theorem exec_zoom_zoomed {s : State} (hv : s.status.inValid = true) (hr : s.roi.Fits s.inGeom) (hh : s.Held .inBuf) :
    exec .zoom s = .next (s.zoomed s.roi) :=
  exec_of_roiOf_zoomed (p := fun r => r) rfl hv hr hh

/-- Settles O50: each plane of OUT is CUBIC of a crop, and the two crops are equal. -/
theorem planesOfAZoomAreIndependent : Obligations.PlanesOfAZoomAreIndependent := by
  intro s s' hv hv' hl hgeom hh hh' hroi hr
  have hr' : s'.roi.Fits s'.inGeom := by rwa [hroi, hgeom]
  refine ⟨s.zoomed s.roi, s'.zoomed s'.roi, exec_zoom_zoomed hv hr hh, exec_zoom_zoomed hv' hr' hh',
    fun V hV hsame a c ha hc => ?_⟩
  rw [State.zoomed_view hl hr hV ha hc, State.zoomed_view (hgeom ▸ hl) hr' (hgeom ▸ hV) ha hc, hroi, crop_congr hsame]

end Sys2Proof.Machine

/-! # The full frame, and steps that keep the ROI

The inferences of 43_roi.md section 4. -/

namespace Sys2Proof.Machine

/-! ## The full frame (43_roi.md R171) -/

/-- The sides of a legal frame are positive as signed words. -/
theorem Geometry.Legal.sides_lt {g : Geometry} (hg : g.Legal) : g.h.toNat < 2 ^ 31 ∧ g.w.toNat < 2 ^ 31 := by
  obtain ⟨p, q, hp, hq, hp1, hq1, -, -, -, hcap⟩ := LegalFrame.halves hg
  have hcap31 := bufCap_lt
  have hple : p ≤ p * q := Nat.le_mul_of_pos_right p hq1
  have hqle : q ≤ p * q := Nat.le_mul_of_pos_left q hp1
  omega

/-- The ROI that is the whole of a frame. -/
def fullRoi (g : Geometry) : Roi := ⟨0, 0, g.w.toNat, g.h.toNat⟩

theorem State.roi_eq_fullRoi {s : State} (hg : s.inGeom.Legal) (hx : s.roiX = 0) (hy : s.roiY = 0)
    (hw : s.roiW = s.inGeom.w) (hh : s.roiH = s.inGeom.h) : s.roi = fullRoi s.inGeom := by
  obtain ⟨hhlt, hwlt⟩ := hg.sides_lt
  have hint (v : Word) (hv : v.toNat < 2 ^ 31) : v.toInt = v.toNat := BitVec.toInt_eq_toNat_of_lt (by omega)
  rw [State.roi, hx, hy, hw, hh, hint _ hhlt, hint _ hwlt]
  rfl

/-- A ROI ends before the last row and the last column, and the full frame does not. -/
theorem fullRoi_not_fits (g : Geometry) : ¬ (fullRoi g).Fits g := by
  rintro ⟨-, -, -, -, hw, -⟩
  simp [fullRoi] at hw

/-- 18 twentieths of an even side are more than 4 exactly from 6 on. -/
theorem proposeZin_fullRoi_fits_iff {g : Geometry} (hg : g.Legal) :
    (proposeZin (fullRoi g)).Fits g ↔ 6 ≤ g.w.toNat ∧ 6 ≤ g.h.toNat := by
  obtain ⟨h2, w2, heven, weven, -⟩ := hg
  have hdiv (n : Nat) : (n : Int).tdiv 20 = n / 20 := Int.tdiv_eq_ediv_of_nonneg (by omega)
  have hdiv18 (n : Nat) : ((n : Int) * 18).tdiv 20 = n * 18 / 20 := Int.tdiv_eq_ediv_of_nonneg (by omega)
  simp only [Roi.Fits, proposeZin, fullRoi, hdiv, hdiv18]
  omega

/-- Settles O47: ZOOM works at the full frame, ZIN at 18 twentieths of it. -/
theorem fullFrameIsNeverValid : Obligations.FullFrameIsNeverValid := by
  intro s hv hh hg hx hy hw hh'
  have hroi := State.roi_eq_fullRoi hg hx hy hw hh'
  refine ⟨invalidRoiIsRejected .zoom _ s rfl hv (hroi ▸ fullRoi_not_fits s.inGeom), ?_⟩
  rw [← proposeZin_fullRoi_fits_iff hg, ← hroi]
  by_cases hfits : (proposeZin s.roi).Fits s.inGeom
  · exact ⟨_, exec_of_roiOf_zoomed (i := .zin) rfl hv hfits hh, iff_of_true rfl hfits⟩
  · refine ⟨_, invalidRoiIsRejected .zin _ s rfl hv hfits, iff_of_false ?_ hfits⟩
    simp [State.rejected]

/-! ## A step that proposes the current ROI (43_roi.md R169) -/

/-- The meaningful cells of OUT after an accepted ZOOM or step are the resampled ones. -/
theorem State.zoomed_take {s : State} (hl : s.inGeom.Legal) (r : Roi) :
    (s.zoomed r).outCells.take s.inGeom.cells = resample (s.inCells.take s.inGeom.cells) s.inGeom r := by
  have htake := overlay_take (resample (s.inCells.take s.inGeom.cells) s.inGeom r) s.outCells
  rwa [resample_length hl] at htake

/-- Writing the current ROI back changes no register. -/
theorem State.zoomed_self (s : State) :
    s.zoomed s.roi = s.outFilled (resample (s.inCells.take s.inGeom.cells) s.inGeom s.roi) := by
  rw [State.zoomed, State.setRoi_self]

/-- Settles O48: the step works at the current ROI, so it does no more than fill OUT. -/
theorem stepThatProposesTheSameRoiKeepsIt : Obligations.StepThatProposesTheSameRoiKeepsIt := by
  intro i propose s hi hv hl hh hr hsame
  have hexec := exec_of_roiOf_zoomed hi hv (hsame.symm ▸ hr) hh
  have htake := State.zoomed_take hl s.roi
  rw [hsame, State.zoomed_self] at hexec
  rw [State.zoomed_self] at htake
  exact ⟨_, hexec, rfl, rfl, rfl, rfl, rfl, htake⟩

end Sys2Proof.Machine
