/-- An instruction of the ENGINE major (06 R146, R151, R152). -/
def readEngine (r : Raw) : Option Instr :=
  let f (lo n : Nat) : Nat := bitsAt r.x lo n
  if r.u = 1 then none
  else if r.ext then
    let e := extOf r.e
    match r.mn, r.lit, readSrc e.a with
    | 1, some v, some k =>
      if r.x < 16 && e.quiet && e.t == 0 && e.ty == 0 && e.b == 0x600 && e.c == 0 && e.d == 0x601 && litHigh v then
        some (.yldc (BitVec.ofNat 4 r.x) k (v.setWidth 32))
      else none
    | _, _, _ => none
  else if r.lit.isSome then none
  else
    match r.mn with
    | 0 => if r.x < 2 ^ 13 then some (.push (BitVec.ofNat 6 (f 7 6)) (BitVec.ofNat 3 (f 4 3)) (BitVec.ofNat 4 (f 0 4))) else none
    | 2 => if r.x < 2 ^ 9 then some (.cwait (BitVec.ofNat 5 (f 4 5)) (BitVec.ofNat 4 (f 0 4))) else none
    | 3 => if r.x < 2 ^ 10 then some (.ctest (BitVec.ofNat 6 (f 4 6)) (BitVec.ofNat 4 (f 0 4))) else none
    | _ => none

/-- An instruction of the TILE major (06 R143, 09 R224, R226). -/
def readTile (r : Raw) : Option Instr :=
  let e := extOf r.e
  let tr := e.t == 1
  if !r.ext || r.u == 1 || e.sat != 0 || e.neg != 0 || e.abs != 0 then none
  else
    let run (k : TileRun → Instr) : Option Instr :=
      match readSrc e.a, readSrc e.b, readSrc e.c, tyOf e.ty, readRnd e.rnd e.x5 with
      | some b0, some e0, some n, some ty, some rnd =>
        if e.d = 0x601 ∧ r.x < 2 ^ 15 then
          some (k ⟨r.lit, BitVec.ofNat 7 (r.x % 128), BitVec.ofNat 8 (r.x / 128), ty, rnd, b0, e0, n, tr⟩)
        else none
      | _, _, _, _, _ => none
    match r.mn with
    | 0 =>
      match readSrc e.a, readSrc e.b, readDst .vec 0 e.d with
      | some t, some s, some d => if e.quiet && e.c == 0 && e.ty == 14 && r.x == 0 then some (.tldv r.lit t s d tr) else none
      | _, _, _ => none
    | 1 =>
      match readSrc e.a, readSrc e.b, readSrc e.c with
      | some t, some s, some v =>
        if e.quiet && e.d == 0x601 && e.ty == 14 && r.x < 2 then some (.tstv (r.x == 1) r.lit t s v tr) else none
      | _, _, _ => none
    | 2 => run .tldg
    | 3 => run .tstg
    | 4 =>
      match readSrc e.a with
      | some b =>
        if e.quiet && e.b == 0 && e.c == 0 && e.d == 0x601 && e.ty == 1 && r.x == 0 then some (.mwait r.lit b tr) else none
      | none => none
    | 5 =>
      match readSrc e.a with
      | some b =>
        if e.quiet && e.b == 0 && e.c == 0 && e.d == 0x601 && e.ty == 1 && r.x < 64 then
          some (.mtest (BitVec.ofNat 6 r.x) r.lit b tr)
        else none
      | none => none
    | _ => none

/-- OPD of MDRAIN and MBATCH: a scalar or discard (09 Table 09-4). -/
def readOptSca (n : Nat) : Option (Option (BitVec 6)) :=
  if n = 0x601 then some none else if isSca n then some (some (BitVec.ofNat 6 n)) else none

/-- An instruction of the MTX major (09 R208, Table 09-4). -/
def readMtx (r : Raw) : Option Instr :=
  let e := extOf r.e
  if !r.ext || r.u == 0 || !e.quiet || e.t != 0 || e.b != 0 || e.c != 0 then none
  else
    let plain (k : Option W64 → Src → Instr) : Option Instr :=
      if e.ty = 0 ∧ r.x = 0 ∧ e.d = 0x601 then (readSrc e.a).map (k r.lit) else none
    match r.mn with
    | 0 =>
      match tyOf e.ty, readSrc e.a with
      | some ty, some a => if e.d = 0x601 ∧ r.x < 4 then some (.mldb (BitVec.ofNat 2 r.x) ty r.lit a) else none
      | _, _ => none
    | 1 =>
      match tyOf e.ty, readSrc e.a with
      | some ty, some a => if e.d = 0x601 ∧ r.x = 0 then some (.mlda ty r.lit a) else none
      | _, _ => none
    | 2 => plain .mmul
    | 3 => plain .mlutb
    | 4 => if e.ty = 0 ∧ r.x < 4 ∧ e.d = 0x601 then (readSrc e.a).map (.mlut (BitVec.ofNat 2 r.x) r.lit) else none
    | 5 => plain .mzero
    | 6 =>
      match tyOf e.ty, readSrc e.a, readOptSca e.d with
      | some ty, some a, some d => if r.x = 0 then some (.mdrain ty r.lit a d) else none
      | _, _, _ => none
    | 7 => if e.ty = 0 ∧ r.x = 0 ∧ e.a = 0 ∧ r.lit.isNone then (readOptSca e.d).map .mbatch else none
    | 8 => plain .mwaitb
    | 9 => plain .mwaitf
    | _ => none
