-- ==== Sys2Proof/Machine/Ops.lean ====
section
/-! DEFINITION. The operations that instructions share: the program counter, the result queue, registers, stopping and
killing a context, taking a trap and returning from it, and the reconvergence stack (chapters 07, 13, 15). -/
namespace Sys2Proof.Machine

/-! The instruction in progress. -/

/-- The warp in focus changed. -/
def State.modW (s : State) (f : Warp → Warp) : State := { s with w := f s.w }

/-- The instruction is done: the offset moves past it (13 R320). -/
def advance (s : State) : State := s.modW fun w => { w with o := w.iss.next }

/-- The instruction moves the offset elsewhere. -/
def jump (s : State) (o : W32) : State := s.modW fun w => { w with o := o }

/-- The instruction cannot issue yet and is tried again (07 R162, R169): nothing changes. -/
def stall (s : State) : State := s.modW fun w => { w with iss := { w.iss with stalled := true } }

/-- The instruction reads a poisoned byte: it does not take place, and its context stops (05 R105). -/
def stallPoison (s : State) (pa : Nat) (addr : W64) : State :=
  s.modW fun w => { w with iss := { w.iss with stalled := true, poison := some (pa, addr) } }

/-- The warp waits under a wake condition, its offset where it stands (15 R376). -/
def block (s : State) (k : Wake) : State := s.modW fun w => { w with wake := k, iss := { w.iss with stalled := true } }

/-- The lanes of the present issue, and those of all occupied planes (13 R321). -/
def State.lanes (s : State) : Mask := s.w.iss.lanes
def State.allLanes (s : State) : Mask := s.w.iss.all

/-- The core of the warp in focus, its context, its cluster and its walker. -/
def State.core (s : State) : Nat := s.w.coreNo
def State.ctx (s : State) : Nat := s.w.home.ctx
def State.walker (s : State) : Walker := .core s.w.coreNo s.w.home.group

/-- Helper lanes: of a material warp, the lanes outside its live set (11 R267, R268). -/
def Warp.helpers (w : Warp) : Mask := if w.quads then ~~~ w.liveSet else 0

/-! Registers. -/

/-- A scalar register (07 R159). -/
def Warp.sreg (w : Warp) (n : Nat) : W64 := w.s.getD n 0
/-- A scalar register written. -/
def Warp.setS (w : Warp) (n : Nat) (x : W64) : Warp := { w with s := listPut 0 w.s n x }
def setS (s : State) (n : Nat) (x : W64) : State := s.modW fun w => w.setS n x

/-- A mask register (07 R160). -/
def Warp.mreg (w : Warp) (k : Nat) : Mask := BitVec.ofNat 128 ((w.sreg (2 * k)).toNat + 2 ^ 64 * (w.sreg (2 * k + 1)).toNat)
/-- A mask register written: both scalars of the pair (07 R160). -/
def Warp.setM (w : Warp) (k : Nat) (m : Mask) : Warp :=
  (w.setS (2 * k) (BitVec.ofNat 64 m.toNat)).setS (2 * k + 1) (BitVec.ofNat 64 (m.toNat / 2 ^ 64))
def setM (s : State) (k : Nat) (m : Mask) : State := s.modW fun w => w.setM k m

/-- A named vector register; beyond the allotment it reads zero, which no instruction reaches (07 R157). -/
def Warp.vreg (w : Warp) (n : Nat) : Vec := w.v.getD n Vec.zero
/-- A named register written in the lanes of a mask (07 R157). -/
def Warp.setV (w : Warp) (n : Nat) (m : Mask) (x : Vec) : Warp := { w with v := listSet w.v n (Vec.select m x (w.vreg n)) }

/-- The queue that the warp reads and pushes: its own, or a handler's (07 R156). -/
def Warp.activeQueue (w : Warp) : List QEntry := if w.handler then w.hqueue else w.queue
/-- The queue replaced. -/
def Warp.setQueue (w : Warp) (q : List QEntry) : Warp := if w.handler then { w with hqueue := q } else { w with queue := q }

/-- One push (07 R153, R155): a new youngest entry with zeros outside the issuing lanes; the oldest entry leaves. A sequencer
has no queue (R156). Planes that push at one offset share one entry, which their issue joins (Issue.lean). -/
def pushQ (s : State) (x : Vec) (tr : Bool) : State :=
  if s.w.isSeq then s
  else
    s.modW fun w =>
      let q := w.activeQueue
      { w.setQueue (⟨Vec.select w.iss.lanes x Vec.zero, tr⟩ :: q.take (q.length - 1)) with iss := { w.iss with pushed := true } }

/-- Flags joined into %fpflags (04 R102). -/
def raiseFlags (s : State) (f : BitVec 5) : State := s.modW fun w => { w with fp := { w.fp with flags := w.fp.flags ||| f } }

/-! Stopping and killing a context. -/

/-- A context stops (15 R371): nothing of it issues more; the report (cause, address, warp index, and the workgroup whose image
it names) waits for CONTEXT_STOP. A further fault joins it. -/
def stopCtx (s : State) (ctx : Nat) (report : List W64) : State :=
  modCtx s ctx fun c =>
    match c.running with
    | .running => { c with running := .stopping, report := report }
    | .stopping => { c with report := c.report ++ report }
    | _ => c

/-- The remainder of a lease in units, rounded up (14 Table 14-3). -/
def Lease.left (l : Lease) : Nat := (1024 * l.rem - l.ran + 1023) / 1024

/-- Lease units return to the pool of the cluster where the warp ran last (14 R357). -/
def returnLease (s : State) (w : Warp) : State :=
  modCluster s w.cluster fun k => { k with pool := min 2047 (k.pool + w.lease.left) }

/-- The matrix set as a context finds it with no image to restore (09 R202). -/
def Cluster.clearSet (k : Cluster) (owner : Option Nat) : Cluster :=
  { k with owner := owner, tile := [], acc := [], cells := [], segExp := [], badExp := [], abuf := [], lut := [], accFlags := [],
           batch := 0, done := 0, feed := 0, ops := [] }

/-- A sector of the on-chip map that belongs to the matrix set of a cluster: tiles, accumulators and cells (05 Table 05-4). -/
def setSector (cl q : Nat) : Bool :=
  region (32 * q) == 2 && (let kind := bitsAt (32 * q) 44 4; 2 ≤ kind && kind ≤ 4) && bitsAt (32 * q) 32 12 == cl

/-- A cluster's matrix set emptied for an owner: what it held, poison with it, is gone (09 R202, R230). -/
def clearSetOf (s : State) (cl : Nat) (owner : Option Nat) : State :=
  { modCluster s cl fun k => k.clearSet owner with poison := s.poison.filter fun q => !setSector cl q }

/-- Every packet of a queue from one SEQ on, `n` of them, completes with a status. -/
def completeFrom (s : State) (ctx qi status : Nat) : Nat → W32 → State
  | 0, _ => s
  | n + 1, seq => completeFrom (completePacket s ctx qi seq status 0 0 0) ctx qi status n (seq + 1)

/-- The number of packets announced and not completed: SEQs are serial numbers (16 R387, R392). -/
def Queue.announced (q : Queue) : Nat :=
  match q.kicked with
  | some k => if (k - q.expect).toNat < 2 ^ 31 then (k - q.expect).toNat + 1 else 0
  | none => 0

/-- Every announced packet of a context that has not completed completes with STATUS 4; the packet that a parked queue stands
before has completed already (16 R392). -/
def failQueues (s : State) (ctx : Nat) : List (Nat × Queue) → State
  | [] => s
  | (qi, q) :: rest =>
    let done := if q.parked then 1 else 0
    failQueues (completeFrom s ctx qi 4 (q.announced - done) (q.expect + BitVec.ofNat 32 done)) ctx rest

/-- The leases of a list of warps return. -/
def returnLeases (s : State) : List Warp → State
  | [] => s
  | w :: ws => returnLeases (returnLease s w) ws

/-- Every dirty byte of a context goes home, from every core. -/
def writeBackEverywhere (s : State) (ctx : Nat) : List Nat → State
  | [] => s
  | c :: cs => writeBackEverywhere (writeBackCtx s c ctx) ctx cs

/-- The home's own bytes of a visibility tile come back when its slot is discarded (05 Table 05-6), poisoned where they were. -/
def restoreTile (s : State) (t : VTile) : State :=
  if t.resident then
    { s with poison := t.bad ++ s.poison.filter fun q => !(t.sectors.any fun pa => pa / 32 == q)
             mem := (List.range 24).foldl (fun m i => mwriteN m (t.sectors.getD i 0) ((t.old.drop (32 * i)).take 32)) s.mem }
  else s

/-- A context is killed (15 R371): its resident state, frames, bins, outstanding commands, records and images are
discarded, leases return, its memory keeps what was performed, and its announced packets complete with STATUS 4. -/
def killCtx (s : State) (ctx : Nat) : State :=
  let mine (w : Warp) := w.live && w.home.ctx == ctx
  let s := writeBackEverywhere s ctx (s.cores.map (·.1))
  let s := s.passes.foldl (fun s p => if p.2.ctx == ctx then p.2.tiles.foldl (fun s t => restoreTile s t.2) s else s) s
  let s := returnLeases s ((allWarps s).filter mine)
  let s := mapWarps s fun w => if mine w then Warp.idle w.id (if w.isSeq then w.kind else .none) else w
  let cmds (q : List Cmd) := q.filter fun c => c.ctx != ctx
  let recs (q : List Rec) := q.filter fun r => r.ctx != ctx
  let s := { s with
    groups := s.groups.filter fun p => p.2.ctx != ctx
    launches := s.launches.filter fun p => p.2.ctx != ctx
    frames := s.frames.filter fun p => p.2.ctx != ctx
    passes := s.passes.filter fun p => p.2.ctx != ctx
    sets := s.sets.filter fun p => p.ctx != ctx
    portCmds := s.portCmds.map fun q => (q.1, cmds q.2)
    remotes := s.remotes.filter fun r => !((allWarps s).any fun w => w.id == r.who && w.home.ctx == ctx)
    cores := s.cores.map fun p => (p.1, { p.2 with lines := p.2.lines.filter fun l => l.ctx != ctx })
    poison := s.poison.filter fun q => !(s.clusters.any fun p => p.2.owner == some ctx && setSector p.1 q)
    clusters := s.clusters.map fun p =>
      let k := if p.2.owner == some ctx then p.2.clearSet none else p.2
      (p.1, { k with queues := k.queues.map fun q => (q.1, cmds q.2)
                     bins := k.bins.filter fun b => b.2.ctx != ctx
                     nodes := k.nodes.filter fun n => n.1 != ctx })
    towers := s.towers.map fun p =>
      (p.1, { p.2 with dma := cmds p.2.dma, blendCmd := cmds p.2.blendCmd, frags := recs p.2.frags
                       raster := p.2.raster.map fun q => (q.1, recs q.2)
                       rasterCmd := p.2.rasterCmd.map fun q => (q.1, cmds q.2)
                       targets := p.2.targets.filter fun t => t.ctx != ctx }) }
  let s := modCtx s ctx fun c =>
    { c with running := .killed, areas := c.areas.map fun a => ({ a.1 with used := [] }, { a.2.1 with used := [] },
               { a.2.2.1 with used := [] }, { a.2.2.2 with used := [] }) }
  match getCtx s ctx with
  | some c => failQueues s ctx c.queues
  | none => s

/-- A poisoned byte was read (05 R105): the context stops, no handler runs, and event 5 names the address. -/
def poisonStop (s : State) (ctx pa : Nat) (addr : W64) : State :=
  sendEvent (stopCtx s ctx [0, addr, 0xFFFFFFFF, 0]) ctx 5 [pa]

/-! Accesses of the warp itself by virtual address: stack spills, records and descriptors. -/

/-- A load by the warp's core of bytes within one line. -/
def vaLoad (s : State) (va n : Nat) : State × Got (List Byte) :=
  match translate s s.walker s.ctx .read (va % 2 ^ 64) n with
  | (s, .error f) => (s, f.got)
  | (s, .ok x) =>
    if 3 ≤ region x.pa then
      match fetchRemote s s.w.id x.pa n with
      | (s, some bs) => (s, .ok bs)
      | (s, none) => (s, .wait)
    else if readsPoison s s.core s.ctx x.pa n then (s, .poison x.pa)
    else
      let (s, bs) := coreLoad s s.core s.ctx s.w.home.cls .default x.pa n
      (s, .ok bs)

/-- A load of pieces of lines, in order. -/
def vaLoadPieces (s : State) : List (Nat × Nat) → List Byte → State × Got (List Byte)
  | [], acc => (s, .ok acc)
  | (va, n) :: rest, acc =>
    match vaLoad s va n with
    | (s, .ok bs) => vaLoadPieces s rest (acc ++ bs)
    | r => r

/-- A load by the warp's core of any range. -/
def vaLoadN (s : State) (va n : Nat) : State × Got (List Byte) := vaLoadPieces s (piecesOf va n) []

/-- A store by the warp's core of bytes within one line. -/
def vaStore (s : State) (va : Nat) (bs : List Byte) : State × Got Unit :=
  match translate s s.walker s.ctx .write (va % 2 ^ 64) bs.length with
  | (s, .error f) => (s, f.got)
  | (s, .ok x) =>
    if 3 ≤ region x.pa then (remoteWrite s s.w.id x.pa bs, .ok ())
    else (coreStore s s.core s.ctx s.w.home.cls .default x.pa bs, .ok ())

/-! The reconvergence stack. -/

/-- An entry as 256 bits (13 Table 13-1, 15 Table 15-2). -/
def SEntry.bits (e : SEntry) : Nat :=
  let kind := match e.kind with
    | .path => 0
    | .reconv => 1
    | .call => 2
    | .trap => 3
    | .loop => 4
  let tail := match e.kind with
    | .trap => [(1, 0), (8, e.cause.toNat), (4, e.log.toNat), (2, e.mode.toNat)]
    | _ => [(1, e.inc.toNat), (6, e.sb.toNat), (6, e.sc.toNat), (16, 0), (32, e.count.toNat)]
  joinBits ([(128, e.mask.toNat), (32, e.rpc.toNat), (32, e.resume.toNat), (3, kind)] ++ tail)

/-- The entry that 256 bits hold. -/
def SEntry.ofBits (x : Nat) : SEntry :=
  let kind : SKind := match bitsAt x 192 3 with
    | 0 => .path
    | 1 => .reconv
    | 2 => .call
    | 3 => .trap
    | _ => .loop
  let tr := kind == .trap
  { mask := BitVec.ofNat 128 x, rpc := BitVec.ofNat 32 (x / 2 ^ 128), resume := BitVec.ofNat 32 (x / 2 ^ 160), kind := kind
    inc := !tr && bitsAt x 195 1 == 1, sb := if tr then 0 else BitVec.ofNat 6 (bitsAt x 196 6)
    sc := if tr then 0 else BitVec.ofNat 6 (bitsAt x 202 6), count := if tr then 0 else BitVec.ofNat 32 (bitsAt x 224 32)
    cause := if tr then BitVec.ofNat 8 (bitsAt x 196 8) else 0, log := if tr then BitVec.ofNat 4 (bitsAt x 204 4) else 0
    mode := if tr then BitVec.ofNat 2 (bitsAt x 208 2) else 0 }

/-- What a push finds (13 R327, 15 R375). -/
inductive Pushed where
  | ok (s : State)
  | full
  | fault (s : State) (f : PFault)
  | poison (pa : Nat)

/-- One entry pushed; a full hardware stack first writes its oldest entry to the stack area. `limit` is the number of bytes
that spills of both ends may take. -/
def push1 (s : State) (limit : Nat) (e : SEntry) : Pushed :=
  let w := s.w
  if w.stack.length < 16 then .ok (s.modW fun w => { w with stack := e :: w.stack })
  else if w.isSeq || limit < 32 * (w.spilled + 1) + w.raySpill then .full
  else
    match w.stack.getLast? with
    | none => .full
    | some old =>
      match vaStore s (w.stackBase.toNat + 32 * w.spilled) (leBytes 32 old.bits) with
      | (s, .ok ()) => .ok (s.modW fun w => { w with stack := e :: w.stack.dropLast, spilled := w.spilled + 1 })
      | (s, .fault f) => .fault s f
      | (_, .poison pa) => .poison pa
      | (_, .wait) => .full

/-- Entries pushed in order, all or none (13 R327): the first that has no room leaves the state as it was. -/
def pushAll (s : State) (limit : Nat) : List SEntry → Pushed
  | [] => .ok s
  | e :: es =>
    match push1 s limit e with
    | .ok s => pushAll s limit es
    | r => r

/-- Bytes that spills may take: 64 stay for the TRAP entry and one entry of the handler (15 R375). -/
def Warp.spillRoom (w : Warp) : Nat := w.stackSize - 64

/-- Bytes that spilled entries and ray stacks may take at a push: a handler's push may use the 64 reserved (15 R375). -/
def Warp.spillLimit (w : Warp) : Nat := if w.handler then w.stackSize else w.spillRoom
-=-=-=-=-
## WHAT IS NEEDED
Search the records for the word "hint" and return every line that holds it.

## SOLUTION TO THE PROBLEM
  have hint (v : Word) (hv : v.toNat < 2 ^ 31) : v.toInt = v.toNat := BitVec.toInt_eq_toNat_of_lt (by omega)
  rw [State.roi, hx, hy, hw, hh, hint _ hhlt, hint _ hwlt]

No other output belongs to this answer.